**Work required**.
Give again the lines of the data from its first line through the line with "x.reload with window". Change nothing.

**Entries provided**.
◇ ◇ ◇ ◇ ◇ ◇ ◇
-- ==== Sys2Proof/Machine/Receiver.lean ====
section
/-! DEFINITION. The tributary receivers (chapter 01): what one rising edge of LCKt does in each alignment
state, and the dark entry. The six rows that deliver a bit are six occasions of one rising edge (R3);
each has its meaning here. -/

namespace Sys2Proof.Machine

/-! The receiver's own record -/

/-- Every edge reloads the dark timer (R4). -/
def Receiver.reload (x : Receiver) : Receiver := { x with darkTimer := some Config.darkTicks }

/-- Leaving DARK: the window holds the bit alone (R7). -/
def Receiver.leaveDark (x : Receiver) (bit : Bool) : Receiver :=
  { x.reload with align := .search, window := [bit] }

/-- A bit in SEARCH that completes no candidate (R9). -/
def Receiver.searchBit (x : Receiver) (bit : Bool) : Receiver :=
  { x.reload with window := pushWindow x.window bit }

/-- The candidate found at this bit (R9). -/
def Receiver.candidate (x : Receiver) (bit : Bool) : Receiver :=
  let w := pushWindow x.window bit
  { x.reload with
    window := w
    candIndex := octetIndex (octetOf w)
    lastSync := octetOf w
    verifyStep := .first
    countdown := 256
    align := .verify }

/-- A bit in VERIFY before the check (R10). -/
def Receiver.verifyBit (x : Receiver) (bit : Bool) : Receiver :=
  { x.reload with octet := pushBit x.octet bit, countdown := x.countdown - 1 }

/-- The octet under check once this bit is in (R10, R12). -/
def Receiver.octetWith (x : Receiver) (bit : Bool) : Octet := pushBit x.octet bit

/-- The index the check in VERIFY requires (R10). -/
def Receiver.verifyIndex (x : Receiver) : BitVec 3 :=
  match x.verifyStep with
  | .first => x.candIndex + 1
  | .second => x.candIndex + 2

/-- The check in VERIFY is good (R10). -/
def Receiver.verifyGood (x : Receiver) (bit : Bool) : Bool :=
  goodOctet (x.octetWith bit) x.verifyIndex

/-- What every check in VERIFY writes, good or not (R8, R10). -/
def Receiver.checked (x : Receiver) (bit : Bool) : Receiver :=
  { x.reload with octet := x.octetWith bit, lastSync := x.octetWith bit, countdown := 0 }

/-- A good first check (R10). -/
def Receiver.toSecond (x : Receiver) (bit : Bool) : Receiver :=
  { x.checked bit with verifyStep := .second, countdown := 256 }

/-- A check that is not good (R10). -/
def Receiver.backToSearch (x : Receiver) (bit : Bool) : Receiver :=
  { x.checked bit with align := .search, window := [] }

/-- Entry to ALIGNED at a good second check (R11). -/
def Receiver.enterAligned (x : Receiver) (bit : Bool) : Receiver :=
  { x.checked bit with
    align := .aligned
    expected := x.candIndex + 3
    badRun := 0
    bitPos := 8
    mLatch := octetM (x.octetWith bit) }

/-- A bit of the sync octet before position 7 (R12). -/
def Receiver.syncBit (x : Receiver) (bit : Bool) : Receiver :=
  { x.reload with octet := pushBit x.octet bit, bitPos := x.bitPos + 1 }

/-- The sync octet at position 7 is good (R13). -/
def Receiver.syncGood (x : Receiver) (bit : Bool) : Bool := goodOctet (x.octetWith bit) x.expected

/-- The bad-run count that the check at position 7 leaves (R13). -/
def Receiver.nextBadRun (x : Receiver) (bit : Bool) : Nat :=
  if x.syncGood bit then 0 else x.badRun + 1

/-- The check at position 7: last received sync octet, M latch, bad-run count, flywheel (R12, R13). -/
def Receiver.syncCheck (x : Receiver) (bit : Bool) : Receiver :=
  { x.reload with
    octet := x.octetWith bit
    lastSync := x.octetWith bit
    mLatch := octetM (x.octetWith bit)
    badRun := x.nextBadRun bit
    expected := x.expected + 1
    bitPos := x.bitPos + 1 }

/-- Loss of alignment (R14). -/
def Receiver.loseAlignment (x : Receiver) : Receiver :=
  { x with align := .search, window := [], badRun := 0 }

/-- A payload bit (R12). The position returns from 255 to 0. -/
def Receiver.payloadBit (x : Receiver) : Receiver := { x.reload with bitPos := x.bitPos + 1 }

/-- The dark entry, with what it discards in the state it leaves (R5; notes/assumptions/11.md). -/
def Receiver.darkEntry (x : Receiver) : Receiver :=
  let y := { x with align := .dark, darkTimer := none }
  match x.align with
  | .dark => y
  | .search => { y with window := [] }
  | .verify => { y with candIndex := 0, verifyStep := .first, countdown := 0 }
  | .aligned => { y with badRun := 0 }

/-! One edge, by its occasion -/

/-- What a rising edge of LCKt with its bit is an occasion of (R3). -/
inductive EdgeKind where
  | ignored
  | leaveDark
  | search
  | candidate
  | verify
  | verifyCheck
  | sync
  | syncCheck
  | payload
  | completion
  deriving DecidableEq, Repr

/-- The occasion of an edge at a receiver in this record (R3, R9, R10, R12). -/
def Receiver.edgeKind (x : Receiver) (bit : Bool) : EdgeKind :=
  match x.align with
  | .dark => .leaveDark
  | .search => if windowMatches (pushWindow x.window bit) then .candidate else .search
  | .verify => if x.countdown ≤ 1 then .verifyCheck else .verify
  | .aligned =>
    if x.bitPos.toNat < 7 then .sync
    else if x.bitPos.toNat = 7 then .syncCheck
    else if x.bitPos.toNat < 255 then .payload
    else .completion

/-- The occasion of an edge at tributary t: a disabled receiver, and a station in reset, do not act on
it (R1, R2). -/
def State.edgeKind (s : State) (t : TribId) (bit : Bool) : EdgeKind :=
  if s.running && s.enabled t then (s.trib t).rx.edgeKind bit else .ignored

/-- LEAVE_DARK's effect (R7). -/
def State.takeLeaveDark (s : State) (t : TribId) (bit : Bool) : State :=
  s.modRx t fun x => x.leaveDark bit

/-- A bit in SEARCH without a candidate (R9). -/
def State.takeSearchBit (s : State) (t : TribId) (bit : Bool) : State :=
  s.modRx t fun x => x.searchBit bit

/-- CANDIDATE's effect (R9). -/
def State.takeCandidate (s : State) (t : TribId) (bit : Bool) : State :=
  s.modRx t fun x => x.candidate bit

/-- A bit in VERIFY before the check (R10). -/
def State.takeVerifyBit (s : State) (t : TribId) (bit : Bool) : State :=
  s.modRx t fun x => x.verifyBit bit

/-- Readout at a receiver's entry to ALIGNED: an IDLE store becomes PRIME (R46). -/
def State.primeStore (s : State) (t : TribId) : State :=
  if (s.trib t).storeState = .idle then s.setStoreState t .prime (s.trib t).repeatRun else s

/-- Entry to ALIGNED: the receiver's fields, the first cell request, and readout's change to PRIME
(R11, R33, R46). -/
def State.takeEntry (s : State) (t : TribId) (bit : Bool) : State :=
  ((s.modRx t fun x => x.enterAligned bit).cellRequest t).primeStore t

/-- VERIFY_CHECK's effect (R10, R11). -/
def State.takeVerifyCheck (s : State) (t : TribId) (bit : Bool) : State :=
  let x := (s.trib t).rx
  if x.verifyGood bit then
    match x.verifyStep with
    | .first => s.modRx t fun x => x.toSecond bit
    | .second => s.takeEntry t bit
  else s.modRx t fun x => x.backToSearch bit

/-- A bit of the sync octet before position 7 (R12). -/
def State.takeSyncBit (s : State) (t : TribId) (bit : Bool) : State :=
  s.modRx t fun x => x.syncBit bit

/-- Loss of alignment with its reports (R14, R17, R37). -/
def State.loseAlignment (s : State) (t : TribId) : State :=
  (((s.modRx t Receiver.loseAlignment).releaseFilling t).modRecord t Record.alignLoss).raise .alignLoss

/-- SYNC_OCTET_CHECK's effect (R13, R14). -/
def State.takeSyncCheck (s : State) (t : TribId) (bit : Bool) : State :=
  let s1 := s.modRx t fun x => x.syncCheck bit
  if (s1.trib t).rx.badRun = 4 then s1.loseAlignment t else s1

/-- A payload bit is written in its place in the filling cell (R12). -/
def State.writeBit (s : State) (t : TribId) (bit : Bool) : State :=
  s.modStore t fun x =>
    { x with filling := x.filling.map fun p => writePayload p (s.trib t).rx.bitPos.toNat bit }

/-- A payload bit before position 255 (R12). -/
def State.takePayloadBit (s : State) (t : TribId) (bit : Bool) : State :=
  (s.writeBit t bit).modRx t Receiver.payloadBit

/-- FRAME_COMPLETION's effect: the last payload bit is written, and the store completes the frame
(R15, R34). -/
def State.takeCompletion (s : State) (t : TribId) (bit : Bool) : State :=
  let s1 := s.takePayloadBit t bit
  s1.completeFrame t (s1.trib t).rx.mLatch

/-- The effect of an edge of a given occasion. -/
def State.takeEdge (s : State) (t : TribId) (bit : Bool) : EdgeKind → State
  | .ignored => s
  | .leaveDark => s.takeLeaveDark t bit
  | .search => s.takeSearchBit t bit
  | .candidate => s.takeCandidate t bit
  | .verify => s.takeVerifyBit t bit
  | .verifyCheck => s.takeVerifyCheck t bit
  | .sync => s.takeSyncBit t bit
  | .syncCheck => s.takeSyncCheck t bit
  | .payload => s.takePayloadBit t bit
  | .completion => s.takeCompletion t bit

/-- One rising edge of LCKt: it delivers exactly one bit, used according to the alignment state (R3). -/
def State.lineEdge (s : State) (t : TribId) (bit : Bool) : State := s.takeEdge t bit (s.edgeKind t bit)

/-! The meanings -/

/-- LEAVE_DARK (R7). An edge that finds another occasion is still an edge (R3;
notes/assumptions/6.md). -/
def execLeaveDark (t : TribId) (bit : Bool) (s : State) : Host.Outcome State Fault Refusal :=
  .next (if s.edgeKind t bit = .leaveDark then s.takeLeaveDark t bit else s.lineEdge t bit)

/-- CANDIDATE (R9). Otherwise as R3. -/
def execCandidate (t : TribId) (bit : Bool) (s : State) : Host.Outcome State Fault Refusal :=
  .next (if s.edgeKind t bit = .candidate then s.takeCandidate t bit else s.lineEdge t bit)

/-- VERIFY_CHECK (R10). Otherwise as R3. -/
def execVerifyCheck (t : TribId) (bit : Bool) (s : State) : Host.Outcome State Fault Refusal :=
  .next (if s.edgeKind t bit = .verifyCheck then s.takeVerifyCheck t bit else s.lineEdge t bit)

/-- SYNC_OCTET_CHECK (R13). Otherwise as R3. -/
def execSyncOctetCheck (t : TribId) (bit : Bool) (s : State) : Host.Outcome State Fault Refusal :=
  .next (if s.edgeKind t bit = .syncCheck then s.takeSyncCheck t bit else s.lineEdge t bit)

/-- FRAME_COMPLETION (R34). Otherwise as R3. -/
def execFrameCompletion (t : TribId) (bit : Bool) (s : State) : Host.Outcome State Fault Refusal :=
  .next (if s.edgeKind t bit = .completion then s.takeCompletion t bit else s.lineEdge t bit)

/-- LINE_CLOCK_EDGE (R3). -/
def execLineClockEdge (t : TribId) (bit : Bool) (s : State) : Host.Outcome State Fault Refusal :=
  .next (s.lineEdge t bit)

/-- The dark entry of a receiver, with its reports (R5, R17, R37). -/
def State.takeDarkEntry (s : State) (t : TribId) : State :=
  (((s.modRx t Receiver.darkEntry).releaseFilling t).modRecord t Record.darkEntry).raise .dark

/-- DARK_ENTRY (R5). A disabled receiver's timer does not run and a timer stopped in DARK does not
expire, so there the command has no occasion and changes nothing (R1, R4). -/
def execDarkEntry (t : TribId) (s : State) : Host.Outcome State Fault Refusal :=
  .next (if s.running && s.enabled t && (s.trib t).rx.align != .dark then s.takeDarkEntry t else s)

end Sys2Proof.Machine
end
◇ ◇ ◇ ◇ ◇ ◇ ◇
**Answer space**.
-- ==== Sys2Proof/Machine/Receiver.lean ====
section
/-! DEFINITION. The tributary receivers (chapter 01): what one rising edge of LCKt does in each alignment
state, and the dark entry. The six rows that deliver a bit are six occasions of one rising edge (R3);
each has its meaning here. -/

namespace Sys2Proof.Machine

/-! The receiver's own record -/

/-- Every edge reloads the dark timer (R4). -/
def Receiver.reload (x : Receiver) : Receiver := { x with darkTimer := some Config.darkTicks }

/-- Leaving DARK: the window holds the bit alone (R7). -/
def Receiver.leaveDark (x : Receiver) (bit : Bool) : Receiver :=
  { x.reload with align := .search, window := [bit] }

/-- A bit in SEARCH that completes no candidate (R9). -/
def Receiver.searchBit (x : Receiver) (bit : Bool) : Receiver :=
  { x.reload with window := pushWindow x.window bit }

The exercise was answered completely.